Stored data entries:

◆ ◆ ◆ ◆ ◆

-- ==== Sys2Proof/Machine/Collector.lean ====
section
/-! DEFINITION. The fault collector's commands (chapter 17): reports, mirror pairs, counting windows, demotion, entry to the safe state,
the crumb queue's reader, and the background work: Loupe samples and recalibrations. -/

namespace Sys2Proof.Machine

/-! ### Reports (R503 to R506) -/

/-- FAULT_REPORT (R504, R505). -/
def execFaultReport (r : Report) (s : State) : Out := .next (if s.boot.inReset then s else report s r none)

/-- MIRROR_PAIR_FAULT: type 0x2F at the source's die and instance; from then on the source's reports wait for the poll (R503). -/
def execMirrorPairFault (src : BitVec 16) (s : State) : Out :=
  .next (
    if s.boot.inReset || s.fcl.broken.contains src then s
    else
      raiseAt (s.modFcl fun f => { f with broken := f.broken ++ [src] }) (src.extractLsb' 13 3).toNat (srcInst src) 0x2F 0 0)

/-- GATHERER_POLL: the reports that stand behind a broken pair are collected in their order (R503). -/
def execGathererPoll (src : BitVec 16) (s : State) : Out :=
  .next (
    if s.boot.inReset then s
    else
      let rs := s.fcl.behind.filter (·.src == src)
      let s := s.modFcl fun f => { f with behind := f.behind.filter (·.src != src) }
      rs.foldl (fun s r => collect s r none) s)

/-- T of a source's type in ticks (R506, R522). -/
def windowTicks (s : State) (src : BitVec 16) : Nat := max (s.fld (Reg.fclType (srcTy src)) 16 16) 1 * Config.msTicks

/-- FAULT_WINDOW_CLOSE: T after the window opened, its count returns to 0 (R506). -/
def execFaultWindowClose (src : BitVec 16) (s : State) : Out :=
  .next (s.modFcl fun f => { f with windows := f.windows.filter fun w => !(w.src == src && since s w.ts (windowTicks s src)) })

/-- Demote one instance, or every instance; its window closes (R506, R522). -/
def demote (s : State) (all : Bool) (src : BitVec 16) : State :=
  s.modFcl fun f =>
    if all then { f with promoted := [], windows := [] }
    else { f with promoted := f.promoted.filter (· != src), windows := f.windows.filter (·.src != src) }

/-- FAULT_DEMOTE (R506). -/
def execFaultDemote (ag : RegAgent) (all : Bool) (src : BitVec 16) (s : State) : Out :=
  .next (withReg s ag Reg.fclDemote fun s => demote s all src)

/-! ### The safe state (R510) -/

/-- SAFE_STATE_ENTRY: the complex stops, FWCTL clears, proofing is released, a SAFE crumb names the source, and SAFE is set. -/
def execSafeStateEntry (s : State) : Out :=
  .next (match s.fcl.safeSrc with
    | none => s
    | some (src, cls) =>
      if s.boot.inReset || s.fcl.safe then s
      else
        let s := s.modFcl fun f => { f with safe := true, safeSrc := none }
        let s := releaseAll (setFwctl s false)
        (writeCrumb s src 0x07 cls.toNat 0 0 0 s.ts).setFlag Reg.fclStat 5)

/-! ### The reader of the crumbs (R514) -/

/-- A write to FCL_CRUMB_RD takes effect from the present RD to NEWEST + 1 only. -/
def crumbRdWrite (s : State) (v : BitVec 32) : State :=
  let rd := (s.reg Reg.fclCrumbRd).extractLsb' 0 16
  let n := v.extractLsb' 0 16
  if (n - rd).toNat ≤ unreadCrumbs s then s.setReg Reg.fclCrumbRd (n.setWidth 32) else s

/-- FCL_CRUMB_RD_WRITE (R514). -/
def execFclCrumbRdWrite (ag : RegAgent) (v : BitVec 32) (s : State) : Out :=
  .next (withReg s ag Reg.fclCrumbRd fun s => crumbRdWrite s v)

/-! ### The Loupe (R225, R520) -/

/-- Sample interval in ticks: units of 10 µs, values below 10 act as 10. -/
def lpInterval (s : State) : Nat := max (s.fld Reg.fclLpCtl 0 16) 10 * 10 * Config.usTicks

/-- A telemetry record. -/
def lpLine (ty : Nat) (r : LoupeRow) (ts : Nat) : Line :=
  let vals := (r.vals.take 6).zipIdx.foldl (fun n e => n + e.1.toNat * 2 ^ (64 * e.2)) 0
  BitVec.ofNat 512 (ty + r.die.toNat * 2 ^ 16 + r.group.toNat * 2 ^ 24 + r.unit.toNat * 2 ^ 32 + ts % 2 ^ 64 * 2 ^ 64 + vals * 2 ^ 128)

/-- Slots of the telemetry ring; 0 when it is disabled. -/
def lpSlots (s : State) : Nat :=
  let n := s.fld Reg.fclLpBaseLo 0 5
  if 16 ≤ n ∧ n ≤ 24 then 2 ^ (n - 6) else 0

/-- Base address of the telemetry ring. -/
def lpBase (s : State) : Nat := s.fld Reg.fclLpBaseHi 0 12 * 2 ^ 32 + s.fld Reg.fclLpBaseLo 16 16 * 2 ^ 16

/-- Put a record on the ring; a full ring drops it and counts it. An error while its line is in use (log entry 5). -/
def lpPut (s : State) (d : Line) : Except Ask State :=
  let wr := s.reg Reg.fclLpWr
  if lpSlots s = 0 then .ok s
  else if lpSlots s ≤ (wr - s.reg Reg.fclLpRd).toNat then .ok (s.bump Reg.fclLpLost 1)
  else match agentWrite s .loupe 0 0 ((lpBase s + 64 * (wr.toNat % lpSlots s)) / 64) Mask.full d false true with
    | .busy q => .error q
    | .refused => .ok (s.setReg Reg.fclLpWr (wr + 1))
    | .ok s => .ok (s.setReg Reg.fclLpWr (wr + 1))

/-- A counter rises to what a sample shows. -/
def raiseCnt (s : State) (lo : Nat) (v : BitVec 64) : State := s.bump lo (v.toNat - (s.cnt lo).toNat)

/-- The stack controller of a sampled stack: units 0 to 7 are the near stacks, 8 to 15 the far stacks (log entry 46). -/
def tpOf (u : Nat) : Bool × Nat := (4 ≤ u % 8, u % 4 + 4 * (u / 8))

/-- The cycle counts that a sample brings: L2 slot stalls, and cycles with a full queue at a stack controller (R224). -/
def sampleCounts (s : State) (r : LoupeRow) : State :=
  match r.group.toNat with
  | 0 => if r.unit.toNat < 64 then raiseCnt s (Reg.clg (BitVec.ofNat 6 r.unit.toNat) 0x08) ((r.vals[0]?).getD 0) else s
  | 1 =>
    if r.unit.toNat < 16 then
      let t := tpOf r.unit.toNat
      raiseCnt s (Reg.mbd t.1 (Reg.homeTp t.2)) ((r.vals[2]?).getD 0)
    else s
  | _ => s

/-- The values that the state itself counts: token drops; a stack's full-queue cycles; a port's replayed frames, corrected symbols, and the
resends. -/
def ownVals (s : State) (r : LoupeRow) : LoupeRow :=
  let u := r.unit.toNat
  let v := (r.vals ++ List.replicate 6 0).take 6
  match r.group.toNat with
  | 0 => { r with vals := (v.set 0 (s.cnt (Reg.clg (BitVec.ofNat 6 u) 0x08))).set 5 (s.cluster (BitVec.ofNat 6 u)).tokDrop }
  | 1 => { r with vals := v.set 2 (s.cnt (Reg.mbd (tpOf u).1 (Reg.homeTp (tpOf u).2))) }
  | 2 => { r with vals := ((v.set 2 (s.cnt (Reg.fabPort u 0x18))).set 3 (s.cnt (Reg.fabPort u 0x10))).set 4 (s.cnt Reg.fabResend) }
  | _ => { r with vals := v }

/-- The tier-pressure records of a sample: the stacks whose counter rose by more than THRESH thousandths of the base-die cycles of one
interval, 4 in 10 ticks (R225). -/
def pressure (s : State) (d : Bool) (n : Nat) : Option LoupeRow :=
  let rise := (s.cnt (Reg.mbd d (Reg.homeTp n))).toNat - (mgetD 0 s.mem.tpLast ((if d then 8 else 0) + n)).toNat
  if s.fld (Reg.mbd d Reg.homeTpThr) 0 16 * (lpInterval s * 4 / 10) < rise * 1000 then
    some { die := BitVec.ofNat 3 (dieMbd d), group := 1, vals := [BitVec.ofNat 64 rise, 0, 0, 0, 0, 0]
           unit := BitVec.ofNat 32 (n % 4 + (if d then 4 else 0) + 8 * (n / 4)) }
  else none

/-- The two base dies and the eight stack controllers of each. -/
def allStacks : List (Bool × Nat) := (List.range 8).map (fun n => (false, n)) ++ (List.range 8).map fun n => (true, n)

/-- The counts of this sample are those of the last one. -/
def noteTp (s : State) : State :=
  s.modMem fun m => { m with tpLast := allStacks.foldl (fun t e =>
    mset t ((if e.1 then 8 else 0) + e.2) (s.cnt (Reg.mbd e.1 (Reg.homeTp e.2)))) m.tpLast }

/-- One sample: the records of all dies in order of die, then the tier-pressure events (R520). -/
def sample (s : State) (rows : List LoupeRow) : State :=
  let s0 := s
  let ts := s.ts.toNat / lpInterval s * lpInterval s
  let s := rows.foldl sampleCounts s
  let recs := ((sortBy (fun a b : LoupeRow => decide (a.die.toNat ≤ b.die.toNat)) (rows.take 99)).map fun r => lpLine 0x10 (ownVals s r) ts) ++
    (allStacks.filterMap fun e => pressure s e.1 e.2).map fun r => lpLine 0x11 r ts
  match recs.foldl (fun (o : Except Ask State) d => o.bind fun s => lpPut s d) (.ok s) with
  | .error q => s0.ask q
  | .ok s => noteTp s

/-- LOUPE_SAMPLE (R520). -/
def execLoupeSample (i : List LoupeRow) (s : State) : Out :=
  .next (whileRunning s fun s => if (s.reg Reg.fclLpCtl).getLsbD 16 then sample s i else s)

/-! ### Recalibrations (R518): the requests of a channel wait for at most 500 ns, and nothing else changes -/

/-- STACK_RECALIBRATION (R518). -/
def execStackRecalibration (_far : Bool) (_stack : BitVec 3) (_chan : BitVec 6) (s : State) : Out := .next s

/-- SENSOR_CALIBRATION costs the foreground nothing (R518). -/
def execSensorCalibration (s : State) : Out := .next s

end Sys2Proof.Machine
end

◆ ◆ ◆ ◆ ◆

> **WORK INSTRUCTION**:
Retype, exactly and in full, the lines above from the one containing "def sampleCounts (s" through the one containing "let t := tpOf r.unit.toNat".

> **SOLUTION TO THIS TASK**:
def sampleCounts (s : State) (r : LoupeRow) : State :=
  match r.group.toNat with
  | 0 => if r.unit.toNat < 64 then raiseCnt s (Reg.clg (BitVec.ofNat 6 r.unit.toNat) 0x08) ((r.vals[0]?).getD 0) else s
  | 1 =>
    if r.unit.toNat < 16 then
      let t := tpOf r.unit.toNat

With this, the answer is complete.